Их было на кого посмотреть. Максим, старший, ледяной наш генеральный, стоял с женой Соней у столов с десертами и держал на руках годовалого сына с таким лицом, будто ему вручили не ребёнка, а весь мир под опись. Артём, средний, вполголоса препирался о чём-то с Лерой над салфеткой, на которой она уже чертила, как перестроить этот двор «под свет», — они всегда так мирились, через чертёж. И даже Глеб, младший, наш вечный «запасной», которого ещё год назад я не могла представить ни с кем, кроме калькулятора, ходил по дорожке с трёхлетним Сашей на плечах и учил его считать звёзды, а рядом смеялась Надя, и было видно, что этот несносный мальчишка наконец нашёл, у кого научиться быть человеком.
Все три моих брата, каждый по-своему сломанный, каждый по-своему заново собранный, стояли парами. А я стояла со списком лотов.
Так было не всегда, но так было столько, сколько я себя помню взрослой. Когда десять лет назад холдинг качнуло, а отец слёг, разбираться, у кого какая доля и кто кому сколько должен, пришлось не мечтателю Артёму и не влюблённому тогда в свои финансовые схемы Глебу, а мне — двадцатилетней девочке с красным дипломом и твёрдым убеждением, что если очень аккуратно всё посчитать, мир не рухнет. Мир не рухнул. Я его пересчитала. Просто где-то между колонками дебета и кредита потерялась та Кира, которая собиралась стать кем-то ещё, кроме калькулятора семьи. Её никто не искал. В том числе я сама: искать — значит признать, что потеря есть, а в моём балансе не было графы для таких строк.

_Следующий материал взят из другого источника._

-- ==== Sys2Proof/Laws/State.lean ====
section
/-! SUPPORT. What each named update of the state does to each field, so that no proof unfolds a record update. -/

namespace Sys2Proof.Machine

variable (s : State)

/-! ## Completion (60_exceptions.md R228) -/

@[simp] theorem State.complete_cmd : (s.complete).cmd = s.cmd := rfl
@[simp] theorem State.complete_busy : (s.complete).busy = false := rfl
@[simp] theorem State.complete_done : (s.complete).done = true := rfl
@[simp] theorem State.complete_err : (s.complete).err = s.err := rfl
@[simp] theorem State.complete_errcode : (s.complete).errcode = s.errcode := rfl
@[simp] theorem State.complete_treeBuilt : (s.complete).treeBuilt = s.treeBuilt := rfl
@[simp] theorem State.complete_rootValid : (s.complete).rootValid = s.rootValid := rfl
@[simp] theorem State.complete_s2cValid : (s.complete).s2cValid = s.s2cValid := rfl
@[simp] theorem State.complete_c2sValid : (s.complete).c2sValid = s.c2sValid := rfl
@[simp] theorem State.complete_inAvail : (s.complete).inAvail = s.inAvail := rfl
@[simp] theorem State.complete_symCount : (s.complete).symCount = s.symCount := rfl
@[simp] theorem State.complete_rptOrig : (s.complete).rptOrig = s.rptOrig := rfl
@[simp] theorem State.complete_rptPacked : (s.complete).rptPacked = s.rptPacked := rfl
@[simp] theorem State.complete_rptHdr : (s.complete).rptHdr = s.rptHdr := rfl
@[simp] theorem State.complete_lkLen : (s.complete).lkLen = s.lkLen := rfl
@[simp] theorem State.complete_lkHit : (s.complete).lkHit = s.lkHit := rfl
@[simp] theorem State.complete_lkSym : (s.complete).lkSym = s.lkSym := rfl
@[simp] theorem State.complete_codev : (s.complete).codev = s.codev := rfl
@[simp] theorem State.complete_gbResult : (s.complete).gbResult = s.gbResult := rfl
@[simp] theorem State.complete_present : (s.complete).present = s.present := rfl
@[simp] theorem State.complete_freq : (s.complete).freq = s.freq := rfl
@[simp] theorem State.complete_inData : (s.complete).inData = s.inData := rfl
@[simp] theorem State.complete_inPtr : (s.complete).inPtr = s.inPtr := rfl
@[simp] theorem State.complete_out : (s.complete).out = s.out := rfl
@[simp] theorem State.complete_arena : (s.complete).arena = s.arena := rfl
@[simp] theorem State.complete_root : (s.complete).root = s.root := rfl
@[simp] theorem State.complete_s2c : (s.complete).s2c = s.s2c := rfl
@[simp] theorem State.complete_c2s : (s.complete).c2s = s.c2s := rfl
@[simp] theorem State.complete_hostQueue : (s.complete).hostQueue = s.hostQueue := rfl
@[simp] theorem State.complete_hostReplies : (s.complete).hostReplies = s.hostReplies := rfl
@[simp] theorem State.complete_draws : (s.complete).draws = s.draws := rfl
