/-- The merge loop makes internal records only. -/
theorem mergeLoop_filter_isLeaf (fuel : Nat) (q : List QEntry) (arena : List Node) :
    (mergeLoop fuel q arena).filter Node.isLeaf = arena.filter Node.isLeaf := by
  induction fuel generalizing q arena with
  | zero => rfl
  | succ fuel ih =>
    simp only [mergeLoop]
    split
    · rfl
    · split
      · rfl
      · simp [ih]

/-! ## The merge loop's invariant -/

/-- The sum of the frequencies in Q, as numbers. -/
def queueTotal (q : List QEntry) : Nat := (q.map fun e => e.freq.toNat).sum

/-- How often node k stands in Q. -/
def queueCount (q : List QEntry) (k : Nat) : Nat := q.countP fun e => e.idx == k

/-- What holds between Q and the arena before and after every merge: each record is in Q or is the child of exactly one
internal record, never both; Q carries the records' own frequencies; their sum fits NODE_FREQ_W bits; and every internal
record is good. -/
structure MergeInv (q : List QEntry) (arena : List Node) : Prop where
  once : ∀ k, arena.countP (Node.hasChild k) + queueCount q k = if k < arena.length then 1 else 0
  freq : ∀ e ∈ q, ∃ x, arena[e.idx]? = some x ∧ x.freq = e.freq
  total : queueTotal q < 2 ^ 72
  children : ∀ k < arena.length, childrenOk arena k = true

/-- `MergeInv` does not depend on the order in which Q is held. -/
theorem MergeInv.of_perm {q q' : List QEntry} {arena : List Node} (h : MergeInv q arena) (hp : q.Perm q') :
    MergeInv q' arena where
  once k := by rw [queueCount, ← hp.countP_eq]; exact h.once k
  freq e he := h.freq e (hp.mem_iff.2 he)
  total := by rw [queueTotal, ← (hp.map _).sum_eq]; exact h.total
  children := h.children

/-- One merge keeps the invariant: two entries give way to one for a new last record that is their parent. -/
theorem MergeInv.merge {i j : QEntry} {q : List QEntry} {arena : List Node} (h : MergeInv (i :: j :: q) arena) :
    MergeInv (⟨i.freq + j.freq, arena.length⟩ :: q) (arena ++ [.internal (i.freq + j.freq) i.idx j.idx]) := by
  obtain ⟨x, hx, hxf⟩ := h.freq i (by simp)
  obtain ⟨y, hy, hyf⟩ := h.freq j (by simp)
  have hi : i.idx < arena.length := (List.getElem?_eq_some_iff.1 hx).1
  have hj : j.idx < arena.length := (List.getElem?_eq_some_iff.1 hy).1
  have hne : i.idx ≠ j.idx := fun e => by
    have := h.once i.idx
    simp [queueCount, e, hj] at this
    omega
  have htotal : i.freq.toNat + (j.freq.toNat + queueTotal q) < 2 ^ 72 := by simpa [queueTotal] using h.total
  have hsum : (i.freq + j.freq).toNat = i.freq.toNat + j.freq.toNat := by
    rw [BitVec.toNat_add, Nat.mod_eq_of_lt (by omega)]
  have keep : ∀ {m z}, arena[m]? = some z →
      (arena ++ [.internal (i.freq + j.freq) i.idx j.idx])[m]? = some z := fun hm => by
    rw [List.getElem?_append_left (List.getElem?_eq_some_iff.1 hm).1, hm]
  refine ⟨fun k => ?_, fun e he => ?_, ?_, fun k hk => ?_⟩
  · have hk := h.once k
    simp only [queueCount, List.countP_cons, List.countP_append, List.countP_nil, Node.hasChild_internal,
      List.length_append, List.length_cons, List.length_nil, beq_iff_eq, Bool.or_eq_true] at hk ⊢
    split_ifs at hk ⊢ <;> omega
  · rcases List.mem_cons.1 he with rfl | he
    · exact ⟨_, List.getElem?_concat_length, rfl⟩
    · obtain ⟨z, hz, hzf⟩ := h.freq e (by simp [he])
      exact ⟨z, keep hz, hzf⟩
  · simp only [queueTotal, List.map_cons, List.sum_cons] at htotal ⊢
    omega
  · rcases Nat.lt_succ_iff_lt_or_eq.1 (by simpa using hk : k < arena.length + 1) with hk | rfl
    · exact childrenOk_append hk (h.children k hk) _
    · exact (childrenOk_internal List.getElem?_concat_length).2
        ⟨x, y, keep hx, keep hy, hi, hj, hne, by rw [hsum, hxf, hyf]⟩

— Опять считаешь чужой праздник вместо того, чтобы жить своим? — Рядом возник Дани Северов, наш семейный юрист, единственный человек в холдинге, кому позволено разговаривать со мной в таком тоне: он тащит меня на буксире через все наши сделки ещё с тех времён, когда я была той самой двадцатилетней девочкой. Он протянул мне бокал, который я не взяла, и сам же его и выпил. — Кира, это аукцион. Люди тратят деньги на глупости и счастливы. Купи себе хоть раз глупость, врачи говорят, помогает. — Глупости не входят в мои полномочия, — сказала я. — Я здесь, чтобы чужие глупости оплачивали второй корпус. — Когда-нибудь, — сказал Дани почти серьёзно, — ты поставишь на что-то просто так, без сметы, и я хочу это видеть. Я тебе даже строчку в протоколе оставлю. Я тогда посмеялась. Зря.
Я не жалуюсь. Мне тридцать, я операционный директор холдинга, который трое моих братьев умеют красиво возглавлять, ссориться и влюбляться, но который на самом деле держится на том, что кто-то — я — каждое утро сводит его дебет с кредитом. В нашей семье есть те, кто мечтает, те, кто строит, те, кто рискует, — и есть я, которая платит по счетам за всех. Кто-то должен. Я давно смирилась, что это моя графа. Просто в тот вечер, глядя на три чужих счастья при хорошем освещении, которое сама же и расставила, я почувствовала укол в том месте, где у деловых женщин полагается быть исключительно деловая хватка.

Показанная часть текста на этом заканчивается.